Abbiamo organizzato un originale museo in cui la principale disciplina del futuro ragioniere si può vedere concretamente attraverso reperti e documenti (ora descritti in un ricco catalogo e annualmente esposti per temi nelle ultime edizioni della fiera di Sant'Andrea presso l'agenzia cittadina di quella che era la Cassa di Risparmio di Venezia); abbiamo elaborato più unità didattiche, con mostre ed opuscoli relativi, in collaborazione, oltre che con la stessa banca, anche con scuole di vario ordine e grado (da ultimo Il risparmio e la scuola nel 2007, Gli uomini, il denaro, le banche nel 2007-2008); ora, con l'esperienza maturata e il materiale raccolto, abbiamo pensato di offrire un servizio specificatamente rivolto al di fuori dell'ambito scolastico: al visitatore interessato, allo studioso, all'appassionato della storia locale.
Certo non mancano guide alla visita di questo lembo di Veneto orientale o Friuli occidentale, ricco di storia e di cultura, ma un percorso organico lungo i luoghi e le testimonianze del denaro e commercio a Portogruaro (come suona il titolo della nostra unità didattica più formalizzata, presente nell'archivio Gold, selezione di qualità 2005), tra Medioevo ed Età moderna, proprio mancava.
Il nostro è ancora un lavoro di didattica: le conoscenze che utilizziamo sono note in gran parte - praticamente tutte - agli addetti ai lavori, ma disperse in diversissimi tipi di pubblicazione, dal saggio erudito all'opuscolo divulgativo.

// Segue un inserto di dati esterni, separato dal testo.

theorem within_updRec {μ : Nat} {σ x : State} (c : ℕ) (e : W32) (f : EpochRec → EpochRec)  (hμ : Nat.land 1757388200993436087035366604564836663620975436836686184804982645551499054949799949343375268009332366074187855716219099657503228927927460816018951242525454630912 μ = 1757388200993436087035366604564836663620975436836686184804982645551499054949799949343375268009332366074187855716219099657503228927927460816018951242525454630912) (hw : Within μ σ x) :
    Within μ σ (updRec c e f x) := by
  unfold updRec
  repeat' first
    | with_reducible assumption
    | with_reducible apply Within.refl
    | with_reducible apply Eq.refl
    | ((with_reducible apply fun k => sub_trans k hμ); exact rfl)
    | ((with_reducible apply sub_set hμ); exact rfl)
    | intro _
    | with_reducible apply Within.ite
    | with_reducible apply within_setCanvas
    | with_reducible apply Within.foldl
    | (extract_lets +onlyGivenNames a; first | (refine Within.cutAny (μ := μ) (σ := σ) (a := a) ?_ ?_; all_goals (first | (intro ha; clear_value a) | (unfold a; clear a))) | skip)
    | split

theorem within_markFill {μ : Nat} {σ x : State} (c : ℕ) (e : W32) (tile : ℕ) (inep : W32)  (hμ : Nat.land 1758246300700952413249739342164721837773134116249204097981156953483897247847724656349890587964415047893560017755143034764757869176427425396495522996061844013056 μ = 1758246300700952413249739342164721837773134116249204097981156953483897247847724656349890587964415047893560017755143034764757869176427425396495522996061844013056) (hw : Within μ σ x) :
    Within μ σ (markFill c e tile inep x) := by
  unfold markFill
  repeat' first
    | with_reducible assumption
    | with_reducible apply Within.refl
    | with_reducible apply Eq.refl
    | ((with_reducible apply fun k => sub_trans k hμ); exact rfl)
    | ((with_reducible apply sub_set hμ); exact rfl)
    | intro _
    | with_reducible apply Within.ite
    | with_reducible apply within_bump
    | with_reducible apply within_updRec
    | with_reducible apply Within.foldl
    | (extract_lets +onlyGivenNames a; first | (refine Within.cutAny (μ := μ) (σ := σ) (a := a) ?_ ?_; all_goals (first | (intro ha; clear_value a) | (unfold a; clear a))) | skip)
    | split

theorem within_quotaBit {μ : Nat} {σ x : State} (c : ℕ) (bit : ℕ) (live : Bool)  (hμ : Nat.land 3529364097014649719715069748327721287828648423686176893604928525953767389164319917797510975255070323077702466094145096138335342080354319500139622301766602737664 μ = 3529364097014649719715069748327721287828648423686176893604928525953767389164319917797510975255070323077702466094145096138335342080354319500139622301766602737664) (hw : Within μ σ x) :
    Within μ σ (quotaBit c bit live x) := by
  unfold quotaBit
  repeat' first
    | with_reducible assumption
    | with_reducible apply Within.refl
    | with_reducible apply Eq.refl
    | ((with_reducible apply fun k => sub_trans k hμ); exact rfl)
    | ((with_reducible apply sub_set hμ); exact rfl)
    | intro _
    | with_reducible apply Within.ite
    | with_reducible apply within_put
    | with_reducible apply within_raise
    | with_reducible apply within_setBit
    | with_reducible apply Within.foldl
    | (extract_lets +onlyGivenNames a; first | (refine Within.cutAny (μ := μ) (σ := σ) (a := a) ?_ ?_; all_goals (first | (intro ha; clear_value a) | (unfold a; clear a))) | skip)
    | split

theorem within_refreshCtx {μ : Nat} {σ x : State} (c : ℕ)  (hμ : Nat.land 3529364097014649719715069748327721287828648423686176893604928525953767389164319917797510975255070323077702466094145096138335342080354319500139622301766602737664 μ = 3529364097014649719715069748327721287828648423686176893604928525953767389164319917797510975255070323077702466094145096138335342080354319500139622301766602737664) (hw : Within μ σ x) :
    Within μ σ (refreshCtx c x) := by
  unfold refreshCtx
  repeat' first
    | with_reducible assumption
    | with_reducible apply Within.refl
    | with_reducible apply Eq.refl
    | ((with_reducible apply fun k => sub_trans k hμ); exact rfl)
    | ((with_reducible apply sub_set hμ); exact rfl)
    | intro _
    | with_reducible apply Within.ite
    | with_reducible apply within_quotaBit
    | with_reducible apply Within.foldl
    | (extract_lets +onlyGivenNames a; first | (refine Within.cutAny (μ := μ) (σ := σ) (a := a) ?_ ?_; all_goals (first | (intro ha; clear_value a) | (unfold a; clear a))) | skip)
    | split

theorem within_tmplErr {μ : Nat} {σ x : State} (n : ℕ)  (hμ : Nat.land 3529364097014649719715069748327721287828648423686176893604928525953767389164319917797510975255070323077702466094145096138335342080354319500139622576644509681664 μ = 3529364097014649719715069748327721287828648423686176893604928525953767389164319917797510975255070323077702466094145096138335342080354319500139622576644509681664) (hw : Within μ σ x) :
    Within μ σ (tmplErr n x) := by
  unfold tmplErr
  repeat' first
    | with_reducible assumption
    | with_reducible apply Within.refl
    | with_reducible apply Eq.refl
    | ((with_reducible apply fun k => sub_trans k hμ); exact rfl)
    | ((with_reducible apply sub_set hμ); exact rfl)
    | intro _
    | with_reducible apply Within.ite
    | with_reducible apply within_raise0
    | with_reducible apply within_put
    | with_reducible apply Within.foldl
    | (extract_lets +onlyGivenNames a; first | (refine Within.cutAny (μ := μ) (σ := σ) (a := a) ?_ ?_; all_goals (first | (intro ha; clear_value a) | (unfold a; clear a))) | skip)
    | split

theorem within_countRelease {μ : Nat} {σ x : State} (n : ℕ)  (hμ : Nat.land 1125899906842624 μ = 1125899906842624) (hw : Within μ σ x) :
    Within μ σ (countRelease n x) := by
  unfold countRelease
  repeat' first
    | with_reducible assumption
    | with_reducible apply Within.refl
    | with_reducible apply Eq.refl
    | ((with_reducible apply fun k => sub_trans k hμ); exact rfl)
    | ((with_reducible apply sub_set hμ); exact rfl)
    | intro _
    | with_reducible apply Within.ite
    | with_reducible apply within_wr
    | with_reducible apply Within.foldl
    | (extract_lets +onlyGivenNames a; first | (refine Within.cutAny (μ := μ) (σ := σ) (a := a) ?_ ?_; all_goals (first | (intro ha; clear_value a) | (unfold a; clear a))) | skip)
    | split

theorem within_dropRelease {μ : Nat} {σ x : State} (n : ℕ) (c : ℕ)  (hμ : Nat.land 3529364097014649719715069748327721287828648423686176893604928525953767389164319917797510975255070323077702466094145096138335342080354319500139624546969346656256 μ = 3529364097014649719715069748327721287828648423686176893604928525953767389164319917797510975255070323077702466094145096138335342080354319500139624546969346656256) (hw : Within μ σ x) :
    Within μ σ (dropRelease n c x) := by
  unfold dropRelease
  repeat' first
    | with_reducible assumption
    | with_reducible apply Within.refl
    | with_reducible apply Eq.refl
    | ((with_reducible apply fun k => sub_trans k hμ); exact rfl)
    | ((with_reducible apply sub_set hμ); exact rfl)
    | intro _
    | with_reducible apply Within.ite
    | with_reducible apply within_raise
    | with_reducible apply within_wr
    | with_reducible apply Within.foldl
    | (extract_lets +onlyGivenNames a; first | (refine Within.cutAny (μ := μ) (σ := σ) (a := a) ?_ ?_; all_goals (first | (intro ha; clear_value a) | (unfold a; clear a))) | skip)
    | split

theorem within_createTask {μ : Nat} {σ x : State} (d : List W32) (c : ℕ) (epoch : Option W32) (pg : ProgSnap) (tmpl : Option ℕ) (parent : Option ℕ) (slot : ℕ) (hq : Sound σ → slot < 65536) (hμ : Nat.land 4408058197511367763232753050610139619639136142104519986007419848729516916639219892469198609259736506114796393952254645967086956544318049908149097923029330053120 μ = 4408058197511367763232753050610139619639136142104519986007419848729516916639219892469198609259736506114796393952254645967086956544318049908149097923029330053120) (hw : Within μ σ x) :
    Within μ σ (createTask d c epoch pg tmpl parent slot x) := by
  unfold createTask
  repeat' first
    | with_reducible assumption
    | with_reducible apply Within.refl
    | with_reducible apply Eq.refl
    | ((with_reducible apply fun k => sub_trans k hμ); exact rfl)
    | ((with_reducible apply sub_set hμ); exact rfl)
    | ((with_reducible apply Or.inl); with_reducible apply Eq.refl)
    | ((with_reducible apply Or.inr); (with_reducible apply sub_set hμ); exact rfl)
    | (intro hs; have q := fits_filter ‹_ ∈ List.filter _ _› ‹_› hs; exact q)
    | (intro hs; have q := fits_at ‹taskAt _ _ = some _› ‹_› hs; exact q)
    | (intro hs; have q := fits_on ‹taskOn _ _ = some _› ‹_› hs; exact q)
    | (intro hs; have q := fits_all ‹_ ∈ allTasks _› ‹_› hs; exact q)
    | (intro hs; have q := fits_all (List.mem_of_find?_eq_some ‹List.find? _ _ = some _›) ‹_› hs; exact q)
    | exact (fun hs => ⟨hq hs, Nat.mod_lt _ (by decide)⟩  : Sound σ → Fits (newTask _ _ _ _ _ _ _ _))
    | intro _
    | with_reducible apply Within.ite
    | with_reducible apply within_takeSlot
    | with_reducible apply within_makeReady
    | with_reducible apply within_setTask
    | with_reducible apply within_raise0
    | with_reducible apply within_refreshCtx
    | with_reducible apply Within.foldl
    | (extract_lets +onlyGivenNames a; first | (refine Within.cutAny (μ := μ) (σ := σ) (a := a) ?_ ?_; all_goals (first | (intro ha; clear_value a) | (unfold a; clear a))) | skip)
    | split
    | (with_reducible apply Within.upd)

Proprio per questo ci è parso utile raccoglierle, in modo graficamente gradevole e facile da utilizzare, attorno ad alcuni percorsi, turistici e di studio, cosicché il collegamento tra quanto si sa e quanto si vede diventi più immediato e logico e, allo stesso tempo, ricco e completo.

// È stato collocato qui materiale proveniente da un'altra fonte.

theorem within_doRetire {μ : Nat} {σ x : State} (row : Instr → Cmd → ℕ → List W32 → (Machine.State → CmdEnd) → Machine.State → Machine.State) (h : Cmd) (addr : W32)  (hr : ∀ i h op entry body, (∀ y, Within μ σ y → WithinEnd μ σ (body y)) → Within μ σ (row i h op entry body x)) (hμ : Nat.land 3514776401986872174070733209129673327241950873673372369609965291102998109899599898686750536018664732148375711432438199315006457855854921632037902485050909261824 μ = 3514776401986872174070733209129673327241950873673372369609965291102998109899599898686750536018664732148375711432438199315006457855854921632037902485050909261824) (hw : Within μ σ x) :
    Within μ σ (doRetire row h addr x) := by
  unfold doRetire
  apply hr
  intro y hy
  exact within_cmdRetire _ _ (sub_trans rfl hμ) hy

theorem within_cmdLayerNew {μ : Nat} {σ x : State} (h : Cmd) (layer : W32) (size : W32) (form : W32) (pool : W32) (nbuf : W32)  (hμ : Nat.land 1128264677530473876032064678570622267398470197434465478474203216142372348100219685153609805060868446065112907420785760357798438977941928958396080991546348682496000 μ = 1128264677530473876032064678570622267398470197434465478474203216142372348100219685153609805060868446065112907420785760357798438977941928958396080991546348682496000) (hw : Within μ σ x) :
    WithinEnd μ σ (cmdLayerNew h layer size form pool nbuf x) := by
  unfold cmdLayerNew
  repeat' first
    | with_reducible apply WithinEnd.ends
    | with_reducible apply WithinEnd.runs
    | with_reducible apply WithinEnd.ite
    | exact trivial
    | with_reducible assumption
    | with_reducible apply Within.refl
    | with_reducible apply Eq.refl
    | ((with_reducible apply fun k => sub_trans k hμ); exact rfl)
    | ((with_reducible apply sub_set hμ); exact rfl)
    | with_reducible apply memWf_memZero
    | with_reducible apply memWf_memWrite
    | with_reducible apply memWf_memSet
    | intro _
    | with_reducible apply Within.ite
    | with_reducible apply within_badField
    | with_reducible apply within_setLayer
    | with_reducible apply within_wr
    | with_reducible apply within_refreshCtx
    | with_reducible apply within_fmemZero
    | with_reducible apply Within.foldl
    | (extract_lets +onlyGivenNames a; first | (refine Within.cutAny (μ := μ) (σ := σ) (a := a) ?_ ?_; all_goals (first | (intro ha; clear_value a) | (unfold a; clear a))) | skip)
    | split

theorem within_doLayerNew {μ : Nat} {σ x : State} (row : Instr → Cmd → ℕ → List W32 → (Machine.State → CmdEnd) → Machine.State → Machine.State) (h : Cmd) (layer : W32) (size : W32) (form : W32) (pool : W32) (nbuf : W32)  (hr : ∀ i h op entry body, (∀ y, Within μ σ y → WithinEnd μ σ (body y)) → Within μ σ (row i h op entry body x)) (hμ : Nat.land 1128264677530473876032064678570622267398470197434465478474203216142372348100219685153609805060868446065112907420785760357798438977941928958396080991546348682496000 μ = 1128264677530473876032064678570622267398470197434465478474203216142372348100219685153609805060868446065112907420785760357798438977941928958396080991546348682496000) (hw : Within μ σ x) :
    Within μ σ (doLayerNew row h layer size form pool nbuf x) := by
  unfold doLayerNew
  apply hr
  intro y hy
  exact within_cmdLayerNew _ _ _ _ _ _ (sub_trans rfl hμ) hy

theorem within_rekeyLayer {μ : Nat} {σ x : State} (n : ℕ) (idx : ℕ)  (hμ : Nat.land 1757388200993436087035366604564836663620975436836686184804982645551499054949799949343375268009332366074187855716219099657503228927927460816018951242525454630912 μ = 1757388200993436087035366604564836663620975436836686184804982645551499054949799949343375268009332366074187855716219099657503228927927460816018951242525454630912) (hw : Within μ σ x) :
    Within μ σ (rekeyLayer n idx x) := by
  unfold rekeyLayer
  repeat' first
    | with_reducible assumption
    | with_reducible apply Within.refl
    | with_reducible apply Eq.refl
    | ((with_reducible apply fun k => sub_trans k hμ); exact rfl)
    | ((with_reducible apply sub_set hμ); exact rfl)
    | ((with_reducible apply Or.inl); with_reducible apply Eq.refl)
    | ((with_reducible apply Or.inr); (with_reducible apply sub_set hμ); exact rfl)
    | intro _
    | with_reducible apply Within.ite
    | with_reducible apply Within.foldl
    | (extract_lets +onlyGivenNames a; first | (refine Within.cutAny (μ := μ) (σ := σ) (a := a) ?_ ?_; all_goals (first | (intro ha; clear_value a) | (unfold a; clear a))) | skip)
    | split
    | (with_reducible apply Within.upd)

theorem within_cmdLayerDel {μ : Nat} {σ x : State} (h : Cmd) (layer : W32)  (hμ : Nat.land 5286752298008085806750436352892557951449623860522863078409911171505266444114119867140886243264402689151890321810364195795838571008281780316158573544292057761792 μ = 5286752298008085806750436352892557951449623860522863078409911171505266444114119867140886243264402689151890321810364195795838571008281780316158573544292057761792) (hw : Within μ σ x) :
    WithinEnd μ σ (cmdLayerDel h layer x) := by
  unfold cmdLayerDel
  repeat' first
    | with_reducible apply WithinEnd.ends
    | with_reducible apply WithinEnd.runs
    | with_reducible apply WithinEnd.ite
    | exact trivial
    | with_reducible assumption
    | with_reducible apply Within.refl
    | with_reducible apply Eq.refl
    | ((with_reducible apply fun k => sub_trans k hμ); exact rfl)
    | ((with_reducible apply sub_set hμ); exact rfl)
    | ((with_reducible apply Or.inl); with_reducible apply Eq.refl)
    | ((with_reducible apply Or.inr); (with_reducible apply sub_set hμ); exact rfl)
    | intro _
    | with_reducible apply Within.ite
    | with_reducible apply within_badField
    | with_reducible apply within_refreshCtx
    | with_reducible apply within_wr
    | with_reducible apply within_rekeyLayer
    | with_reducible apply Within.foldl
    | (extract_lets +onlyGivenNames a; first | (refine Within.cutAny (μ := μ) (σ := σ) (a := a) ?_ ?_; all_goals (first | (intro ha; clear_value a) | (unfold a; clear a))) | skip)
    | split
    | (with_reducible apply Within.upd)

theorem within_doLayerDel {μ : Nat} {σ x : State} (row : Instr → Cmd → ℕ → List W32 → (Machine.State → CmdEnd) → Machine.State → Machine.State) (h : Cmd) (layer : W32)  (hr : ∀ i h op entry body, (∀ y, Within μ σ y → WithinEnd μ σ (body y)) → Within μ σ (row i h op entry body x)) (hμ : Nat.land 5286752298008085806750436352892557951449623860522863078409911171505266444114119867140886243264402689151890321810364195795838571008281780316158573544292057761792 μ = 5286752298008085806750436352892557951449623860522863078409911171505266444114119867140886243264402689151890321810364195795838571008281780316158573544292057761792) (hw : Within μ σ x) :
    Within μ σ (doLayerDel row h layer x) := by
  unfold doLayerDel
  apply hr
  intro y hy
  exact within_cmdLayerDel _ _ (sub_trans rfl hμ) hy

theorem within_badEntry {μ : Nat} {σ x : State} (h : Cmd) (op : Byte) (ext : Bool) (poisoned : Bool)  (hμ : Nat.land 3529364097014649719715069748327721287828648423686176893604928525953767389164319917797510975255070323077702466094145096138335342080354319500139622295169532972032 μ = 3529364097014649719715069748327721287828648423686176893604928525953767389164319917797510975255070323077702466094145096138335342080354319500139622295169532972032) (hw : Within μ σ x) :
    Within μ σ (badEntry h op ext poisoned x) := by
  unfold badEntry
  repeat' first
    | with_reducible assumption
    | with_reducible apply Within.refl
    | with_reducible apply Eq.refl
    | ((with_reducible apply fun k => sub_trans k hμ); exact rfl)
    | ((with_reducible apply sub_set hμ); exact rfl)
    | intro _
    | with_reducible apply Within.ite
    | with_reducible apply within_holdCmd
    | with_reducible apply within_completeCmd
    | with_reducible apply within_raise0
    | with_reducible apply within_notePoison
    | with_reducible apply Within.foldl
    | (extract_lets +onlyGivenNames a; first | (refine Within.cutAny (μ := μ) (σ := σ) (a := a) ?_ ?_; all_goals (first | (intro ha; clear_value a) | (unfold a; clear a))) | skip)
    | split

theorem within_retryCmd {μ : Nat} {σ x : State} (i : Instr)  (hμ : Nat.land 1243373631511159799618075390317669065277336343506000064763716334873118423642959641982694842256373315106943008410574207175312546561422291600002310875599997493988352 μ = 1243373631511159799618075390317669065277336343506000064763716334873118423642959641982694842256373315106943008410574207175312546561422291600002310875599997493988352) (hw : Within μ σ x) :
    Within μ σ (retryCmd i x) := by
  unfold retryCmd
  repeat' first
    | with_reducible assumption
    | with_reducible apply Within.refl
    | with_reducible apply Eq.refl
    | ((with_reducible apply fun k => sub_trans k hμ); exact rfl)
    | ((with_reducible apply sub_set hμ); exact rfl)
    | (intro i h op entry body hb; with_reducible apply within_runCmdRow; with_reducible assumption)
    | intro _
    | with_reducible apply Within.ite
    | with_reducible apply within_doTask
    | with_reducible apply within_runCmdRow
    | with_reducible apply within_doCue
    | with_reducible apply within_doAlloc
    | with_reducible apply within_doRetire
    | with_reducible apply within_doLayerNew
    | with_reducible apply within_doLayerSet
    | with_reducible apply within_doImport
    | with_reducible apply within_doLayerDel
    | with_reducible apply within_badEntry
    | with_reducible apply Within.foldl
    | (extract_lets +onlyGivenNames a; first | (refine Within.cutAny (μ := μ) (σ := σ) (a := a) ?_ ?_; all_goals (first | (intro ha; clear_value a) | (unfold a; clear a))) | skip)
    | split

Di qui l'organizzazione dei materiali (testo e immagini) soprattutto attorno a cinque agili itinerari e, a fianco, i molti rimandi ed approfondimenti; in questo modo il volumetto può essere utilizzato come comoda guida per una prima visita di poche ore alla città e poi ripercorso per cogliere suggerimenti e indicazioni, gustare soste in tempi più dilatati, intraprendere veri e propri percorsi di ricerca.
Facciamo finire il viaggio che proponiamo con la visita all'araldo del Comune, a cui ci piacerebbe affidare un messaggio: ci piacerebbe che la prima tappa del cammino che ancora vogliamo percorrere fosse accompagnata dalla messa all'ordine del giorno del recupero, del restauro e della valorizzazione dell'arco del fondaco che nella seconda metà del secolo scorso è rimasto abbandonato per decine d'anni nel cortile dell'istituto "Dario Bertolini". Quale punto di partenza migliore si può immaginare per la visita ai luoghi storici del denaro e del commercio a Portogruaro?
L'araldo saprà a chi portare il messaggio, consapevole che la valorizzazione culturale e turistica di un bene, molto spesso, può creare le premesse di interesse delle comunità locali, negli amministratori e nelle figure di sponsor e mecenati, per il recupero di importanti manufatti.